Given information

-- ==== Sys2Proof/Machine/Device.lean ====
section
/-! DEFINITION. The device reset (16_image_startup.md R418) and what survives it. -/

namespace Sys2Proof.Machine

/-- Register fields that a device reset leaves: fuses (R371, R390, R391), and what only power loss clears (R418). -/
def keptFields : List Field :=
  [SEC_IMG.SVN, SEC_IMG.REVOKED, SEC_IMG.DBG_REVOKED, SEC_STAT.EVAL, SEC_STAT.ZEROIZED, SYS_BOOT_NEXT.FORCE, SEC_RST_CAUSE.TEMP,
   SEC_RST_CAUSE.VOLT, SEC_RST_CAUSE.PIN, SEC_RST_CAUSE.CMD]

/-- Whether a stored key is one of the first copy of a field. -/
def isField (f : Field) (k : Nat) : Bool := decide (k = regKey f 0)

/-- The NVM bytes after an interrupted ERASE or PROGRAM: the sector or page holds undefined content (R511). -/
def State.cutNvm (s : State) : Store Nat :=
  match s.boot.cmd with
  | [] => s.boot.bytes
  | c :: _ =>
    if c.op = 3 then s.boot.bytes
    else
      let n := if c.op = 1 then 65536 else 4096
      let a := c.slot * 2 ^ 29 + c.addr
      (List.range n).foldl (fun m i => Store.set 255 m (a + i) (Config.nvmByte s.fresh (a + i) % 256)) s.boot.bytes

/-- The device after a reset (R418): every partition, reservation and semaphore discarded, every register at reset but for
those that survive; T2 is not cleared (R389), the repository with its volumes and maps (R125) and the configuration NVM stand. -/
def State.deviceReset (s : State) : State :=
  let bytes := s.cutNvm
  let stands := fun (page : Nat) => decide (pageTier page = 2) || decide (pageTier page = 3)
  let failed := (List.range 256).filter fun c => decide (s.rd REPO_CH.STATE c = 2)
  let r := { State.reset with
    pending := s.pending, out := s.out, fresh := s.fresh + 1
    regs := Store.keep (fun k => keptFields.any (isField · k)) s.regs }
  let r := { r with
    wafer := { r.wafer with latched := s.wafer.latched }
    mem := { r.mem with
      words := s.mem.words.filter fun e => stands (e.1 / 8192)
      hdrs := s.mem.hdrs.filter fun e => stands (e.1 / 4) }
    boot := { r.boot with bytes := bytes }
    repo := { r.repo with
      vols := Store.mapAll vol0 (fun _ v => { v with closing := false }) s.repo.vols
      map := s.repo.map, segs := s.repo.segs, lost := s.repo.lost, segPages := s.repo.segPages, segCount := s.repo.segCount
      failed := failed }
    side := { r.side with maddr := s.side.maddr, levels := s.side.levels } }
  let r := r.each ((List.range 16).filter fun n => decide (Store.get 0 s.side.act n ≠ 0)) fun r n => r.emit (.release n)
  (r.emit (.pin 16 false)).emit (.pin 17 false)

/-- What a power loss clears beside: SYS_BOOT_NEXT and SEC_RST_CAUSE (R418), T2, and regulators that had switched off (R561). -/
def State.powerLoss (s : State) : State :=
  let s := s.deviceReset
  { s with
    regs := Store.keep (fun k => [SEC_IMG.SVN, SEC_IMG.REVOKED, SEC_IMG.DBG_REVOKED, SEC_STAT.EVAL, SEC_STAT.ZEROIZED].any (isField · k)) s.regs
    wafer := { s.wafer with latched := [] }
    mem := { s.mem with
      words := s.mem.words.filter fun e => decide (pageTier (e.1 / 8192) = 3)
      hdrs := s.mem.hdrs.filter fun e => decide (pageTier (e.1 / 4) = 3) } }

/-- Settings that the EVAL fuse forces (R391). -/
def State.forced (s : State) : State :=
  if s.rd SEC_STAT.EVAL 0 = 0 then s
  else
    let s := (((s.wr TJL_CTL.GCM_EN 0 1).wr SEC_CTL.GUARD_DBG 0 0).wr SEC_CTL.PF0_DATA 0 0).wr SEC_CTL.MGMT_WR 0 0
    ((s.wr SEC_TAMP_EN.PIN 0 1).wr SEC_TAMP_EN.VOLT 0 1).wr SEC_TAMP_EN.TEMP 0 1

end Sys2Proof.Machine
end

Problem requirements
Pull out all lines containing the word "else" from the entries above.

Written solution
    else
      let n := if c.op = 1 then 65536 else 4096
  else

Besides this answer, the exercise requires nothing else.